# Problem requirements:
Wherever "copyTilesFree" appears in a line of the records below, count that line, and report only the number.

Collected data:
/-- The stream that a word was placed for, as the issuing stream. -/
def placed (i : Instr) : State := let s := State.reset.loaded (encode ⟨false, false, 0, 0, 0⟩ i)
  s.focus ⟨s.nextId - 1, if stewardWord i then 0 else 1⟩

/-- `DeadParties`: a group that waits for a flag that every other stream has left unset, and one that waits for nobody. -/
theorem wit_DeadParties : (let s : State := { placed (.xfwait 3) with crew := { (placed (.xfwait 3)).crew with flags := [] } }
      s.deadWait = true ∧ (s.taskOf s.crew.task).isSome = true) ∧ (placed .nop).deadWait = false := by decide

/-- `SlackwaterAndPolls`: a stream that stands at a `WLPOP`, and one at a `TKWAIT`. -/
theorem wit_Slackwater : (placed (.wlpop 1 4 15)).headInstrs (placed (.wlpop 1 4 15)).crew (placed (.wlpop 1 4 15)).me = [.wlpop 1 4 15] ∧
    (placed (.tkwait 1 4 0)).headInstrs (placed (.tkwait 1 4 0)).crew (placed (.tkwait 1 4 0)).me = [.tkwait 1 4 0] := by decide

/-! ### Tensors, tiles, copies -/

/-- A descriptor of a dense copy of 8 bytes within a share, from offset 0 to offset 64, with `xop` and flags to be given. -/
def cdesc (xop ctl : Byte) (src dst : Nat) : List Byte :=
  [xop, ctl, 10, 0] ++ leBytes 4 1 ++ leBytes 4 8 ++ leBytes 4 0 ++ leBytes 8 src ++ List.replicate 16 0 ++ leBytes 8 dst ++ List.replicate 16 0
/-- A command with that descriptor. -/
def ccmd (st : CmdSt) (d : List Byte) : CopyCmd where
  id := 9
  part := 2
  crew := 1
  desc := d
  off := 128
  barrier := 3
  xform := false
  pkr := 0
  upto := 9
  st := st
  srcEnt := []
  dstEnt := []
  phase := .runs
  run := 0
  fetched := false
  moved := false
/-- The share addresses of the crew itself. -/
def cshare (o : Nat) : Nat := 0xAF * 2 ^ 56 + o
def cplain : List Byte := cdesc 0 0x18 (cshare 0) (cshare 64)
/-- A steward whose command `k` is in the state given, for a step that names it. -/
def ks (k : CopyCmd) : State := asks { ss with copies := [k], mem := [(scratchHome 0 + 1, 7#8)] } { a := 9, b := 5 }

/-- A tensor of 2 rows of 8 elements of one byte at address 64. -/
def tdesc : List Byte := [3, 1, 0, 0] ++ leBytes 4 0 ++ leBytes 8 64 ++ leBytes 4 1 ++ leBytes 4 1 ++ leBytes 4 2 ++ leBytes 4 8 ++
  leBytes 4 0 ++ leBytes 4 0 ++ leBytes 4 8 ++ leBytes 4 1 ++ List.replicate 16 0

/-- `TensorRefusals`, `TensorIds`: a descriptor that is accepted and one that is refused; IDs at both sides of the limit; an aligned descriptor
within the share. -/
theorem wit_TensorIds : tdesc.length = 64 ∧ tensorRefused tdesc = false ∧ tensorRefused (List.replicate 64 0) = true ∧ (ss.myPart.tensor 4095).derived = false ∧
      (ss.me.rdK 2).toNat < 2 ^ 12 ∧ 2 ^ 12 ≤ (ss.me.rdK 3).toNat ∧ (4032 % 64 = 0 ∧ 4032 + 64 ≤ ss.crew.shareSize) ∧
      ss.crew.shareSize < 4096 + 64 := by decide

/-- `TileTable`: a tile that may be set, and one that is filling; words at the ends of BYTES; an index that names no tile. -/
theorem wit_TileTable : ss.crew.tiles[0]? = some ⟨0, false, 2, false, 8, 512, 0, 0⟩ ∧ ss.tileUsed ss.crew 0 = false ∧
    ss.tlsetRefuses 0 ⟨0, false, 2, false, 8, 512, 0, 0⟩ 0x20000E00#64 = false ∧ ss.tlsetRefuses 0 ⟨0, false, 1, false, 8, 512, 0, 0⟩ 0x20000E00#64 = true ∧
    ss.tlsetRefuses 0 ⟨0, false, 2, false, 8, 512, 0, 0⟩ 0x20000E40#64 = true ∧ ss.crew.tiles.length ≤ 1 := by decide

/-- `CopyWords`: register values that trap and one that does not. -/
theorem wit_CopyWords : (128 % 2 ^ 32 % 64 = 0 ∧ 128 + 64 ≤ ss.crew.shareSize) ∧ 5 % 64 ≠ 0 ∧ ss.crew.shareSize < 4096 + 64 ∧
    (2 ^ 32 + 128) % 2 ^ 32 % 64 = 0 ∧ 2 ^ 32 ≤ 2 ^ 32 + 128 := by decide

/-- `CopyEndings`: commands at every stage of a crew whose share lies in a scratchpad; one that is accepted and one that is refused. -/
theorem wit_CopyEndings : let s := ks (ccmd .issued cplain)
    s.copyOf 9 = some (ccmd .issued cplain) ∧ s.crewOf 1 = some s.crew ∧ s.crew.retired = false ∧ (s.crew.shareHome + 128) % 64 = 0 ∧
      2 ^ 56 ≤ s.crew.shareHome ∧ s.crew.shareHome + 128 + 64 < 2 ^ 58 ∧ (∀ z ∈ s.copies, ¬(z.crew = 1 ∧ z.id < 9 ∧ z.st = .issued)) ∧
      (∀ m ∈ s.dev.msgs, m.cmd ≠ some 9) ∧ (ccmd .issued cplain).started = false ∧ (ccmd .running cplain).started = true := by decide

/-- `CopyChecks`: commands that each check refuses first, and one that passes them all. -/
theorem wit_CopyChecks : (List.map (fun d => ss.copyRefusal ss.crew (ccmd .issued d))
    [cplain, cdesc 0 0x98 (cshare 0) (cshare 64), cdesc 0 0x18 (cshare 0) (cshare 4096), cdesc 0 0x58 5 (cshare 64)]) = [0, 6, 3, 7] ∧
    ss.copyRefusal ss.crew { ccmd .issued (cdesc 1 0x18 (cshare 0) (cshare 4)) with xform := true } = 1 ∧
    ss.copyRefusal ss.crew { ccmd .issued (cdesc 4 0x18 (cshare 0) (cshare 64)) with xform := true } = 2 := by decide

/-- `CompressedSlots`: elements of one byte, none beyond its size. -/
theorem wit_CompressedSlots : (List.replicate 64 255).length = 64 ∧ (∀ v ∈ List.replicate 64 255, v < 2 ^ (8 * 1)) ∧
    slotElem (slotElided 1 (List.replicate 64 255)) 1 63 = 255 := by decide

/-- `CopyProgress`: a command whose tiles and drains let it start, one that they do not, and a parked one. -/
theorem wit_CopyProgress : let k := ccmd .waiting cplain
    let s := ks k
    copyTilesFree s.crew k = true ∧ s.srcDrained k (s.srcSide s.crew k).scr ((s.srcSide s.crew k).runs (copyDesc k.desc).rows (copyDesc k.desc).cols) = true ∧
      s.srcDrained k none k.scaleSpans = true ∧
      copyTilesFree s.crew (ccmd .waiting (cdesc 0 0x58 5 (cshare 64))) = false ∧ (0x8000000000000000#64).getLsbD 63 = true := by decide

/-- `CopyProgress`: a command that is parked at the page of address 0x20000, which the table does not map. -/
theorem wit_CopyProgress_lost : let k := ccmd .parked (cdesc 0 0x18 0x20000 (cshare 64))
    (ks k).parkedAt k = some 0x20000 ∧ k.st = .parked ∧ k.part = 2 := by decide

/-- `CopyRuns`: the one run of the plain copy, with the byte that it holds once it has been read. -/
theorem wit_CopyRuns : let k := ccmd .running cplain
    let s := ks k
    let held : State := { s with mem := s.mem.put (fetchHome 9 1) [7] }
    let a := s.srcSide s.crew k
    let b := s.dstSide s.crew k
    let w := (held.runWrites k a b 0).1
    w ≠ [] ∧ (∀ x ∈ w, s.crew.shareHome + x.1 < 2 ^ 58) ∧ (w.map Prod.fst).Pairwise (· < ·) ∧ holdsRuns k a b = false ∧
      a.scr = some 1 ∧ b.scr = some 1 ∧ s.crewOf 1 = some s.crew ∧ 2 ^ 56 ≤ s.crew.shareHome ∧ s.dev.ue = [] ∧ copySrcTile k.desc = none ∧
      copyDstTile k.desc = none ∧ nextPiece 0 (s.phaseSpans k a b) = some 0 ∧ nextPiece 64 (held.phaseSpans k a b) = none ∧ held.badSlot k a 0 = false := by
  decide
/-- `CopyRuns`: pages that are missing and that are lost. -/
theorem wit_CopyRuns_places : firstMissing [.home 0, .missing 0x20000] = some 0x20000 ∧ anyLost [.home 0, .missing 0x20000] = false ∧ anyLost [.lost] = true := by
  decide

/-- The copy moves its byte. -/
theorem test_copy : (match exec .copyRun (ks (ccmd .running cplain)) with
    | .next t => (t.mem.get (scratchHome 0 + 65), t.copies.map CopyCmd.st) | _ => (0, [])) = (7, [.ending]) := by decide

/-- A group whose 32 lanes are at the head, with a tile in the state `st` and pair 2 of lane 0 at `v`. -/
def mg (st : Nat) (v : Quad) : State := { base with
  crew := { crew1 with tiles := [⟨0, false, st, false, 0, 512, 0, 0⟩] }
  me := { Stream.blank 1 with
    v := [(64, lo32 v), (96, hi32 v)].filter (fun x => x.2 != 0#32)
    frontier := [⟨⟨1, 0⟩, 3, 0xFFFFFFFF#32, .ready, false⟩] } }
/-- The same crew with an engine whose queue is given; the engine is the one at the grant otherwise. -/
def me1 (s : State) (m : Matrix) : State := { s with crew := { s.crew with matrix := some m } }
/-- An entry of the sequencer. -/
def seqE (k : SeqKind) (x : Quad) : SeqEntry := ⟨1, k, 0, 8, x, 0, 0, 0, false, false, 0, []⟩
/-- A state whose sequencer has the entry `q` at its front. -/
def qs (q : SeqEntry) (st : Nat) : State := asks (me1 (mg st 0#64) { Matrix.grant with queue := [q] }) { a := 1 }

/-- `MatrixLoads`: free and taken engines; a steward, a short head; operands that each check refuses first, and one that passes. -/
theorem wit_MatrixLoads : let s := mg 2 0x00082000#64
    s.EngineFree ∧ s.me.sid ≠ 0 ∧ (2#6).toNat % 2 = 0 ∧ s.notAll = false ∧ s.dev.reduced = false ∧ (s.uni64 2#6).toNat = 0x00082000 ∧
      s.crew.tiles[0x00082000 % 256]? = some ⟨0, false, 2, false, 0, 512, 0, 0⟩ ∧ weightEnd 0 0 0 32 8 false = 256 ∧ 512 < weightEnd 0 0 0 32 32 false ∧
      s.myPart.tileComp ⟨0, false, 2, false, 0, 512, 0, 0⟩ = false ∧ (mg 2 0x00080001#64).crew.tiles.length ≤ 0x00080001 % 256 ∧
      gs.notAll = true ∧ ss.me.sid = 0 ∧ ss.EngineFree ∧ gs.EngineFree ∧
      ({ s with crews := [{ crew1 with id := 2, matrix := some Matrix.grant }] } : State).grantTaken = true := by
  unfold State.EngineFree; decide

/-- `LDSTAT` is entered, pins its tile and starts. -/
theorem test_ldstat : (match exec (.ldstat 2 0) (mg 2 0x00082000#64) with
    | .next t => (t.mx.queue.map SeqEntry.kind, t.crew.tiles.map Tile.pin, t.agenda.map Event.op, t.me.cfGet 0)
    | _ => ([], [], [], 0)) = ([.ldstat], [true], [.seqLdstat], 1) := by decide

/-- `MatrixSteps`: a plane shape that a step of N 32 and K 32 fits, an open batch, a type that is reserved. -/
theorem wit_MatrixSteps : let s := me1 (mg 2 0#64) { Matrix.grant with predA := some ⟨0, 0, 32, 32, 32⟩ }
    s.EngineFree ∧ s.notAll = false ∧ shapeTable 0 0 (0 % 8) = (32, 32) ∧ activationEnd 0 0 16 32 false false = 512 ∧
      s.mx.batches = [] ++ [⟨0, false, 0, 0, [], false⟩] ∧ 12 ≤ (12#4).toNat ∧ 64 < (shapeTable 0 0 (7 % 8)).1 ∧
      512 < activationEnd 0 0 32 32 false false ∧ (mg 2 0#64).mx.predA = none := by
  unfold State.EngineFree; decide

/-- `MMA` is entered and joins the open batch. -/
theorem test_mma : (match exec (.mma 3 0 0 2) (me1 (mg 2 0#64) { Matrix.grant with predA := some ⟨0, 0, 32, 32, 32⟩ }) with
    | .next t => (t.mx.queue.map SeqEntry.kind, t.mx.batches.map Batch.accs, t.mx.pins.map Pin.batch) | _ => ([], [], [])) =
    ([.mma 0 0 0 3], [[3]], [some 0]) := by decide

/-- `MatrixDrains`: an operand for 2 rows of 8 columns fits its tile, one with more rows than 64 does not; an accumulator in flight. -/
theorem wit_MatrixDrains : let s := mg 2 0x00080200#64
    s.EngineFree ∧ s.notAll = false ∧ (3#6).toNat < 16 ∧ 16 ≤ (16#6).toNat ∧ (s.uni32 2#6).toNat = 0x00080200 ∧ 32 * (2 - 1) + 32 ≤ 512 ∧
      ¬(∃ b ∈ s.mx.batches, (3#6).toNat ∈ b.accs) ∧ (∃ b ∈ [(⟨0, false, 1, 1, [3], false⟩ : Batch)], (3#6).toNat ∈ b.accs) := by
  unfold State.EngineFree; decide

/-- `DRAIN.PLAIN` and `ACLR` are entered. -/
theorem test_drainWord : (match exec (.drainPlain 3 2 0) (mg 2 0x00080200#64), exec (.aclr 3) (mg 2 0#64) with
    | .next t, .next u => t.mx.queue.map SeqEntry.kind ++ u.mx.queue.map SeqEntry.kind | _, _ => []) = [.drain 0 3, .aclr 3] := by decide

/-- `MatrixBatches`: an open batch after none; a number that was committed and one that was not; a group that waits for batch 1. -/
theorem wit_MatrixBatches : let s := mg 2 1#64
    s.grantTaken = false ∧ (s.mx.batches.filter (fun b => b.committed && !b.finished)).length < 4 ∧ s.mx.batches = [] ++ [⟨0, false, 0, 0, [], false⟩] ∧
      (∀ n < s.mx.serial, n % (2 ^ 32 - 1) + 1 ≠ (s.uni32 2#6).toNat) ∧
      (∃ n < (me1 s { Matrix.grant with serial := 1 }).mx.serial, n % (2 ^ 32 - 1) + 1 = (s.uni32 2#6).toNat) := by decide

# Solution to the problem:
2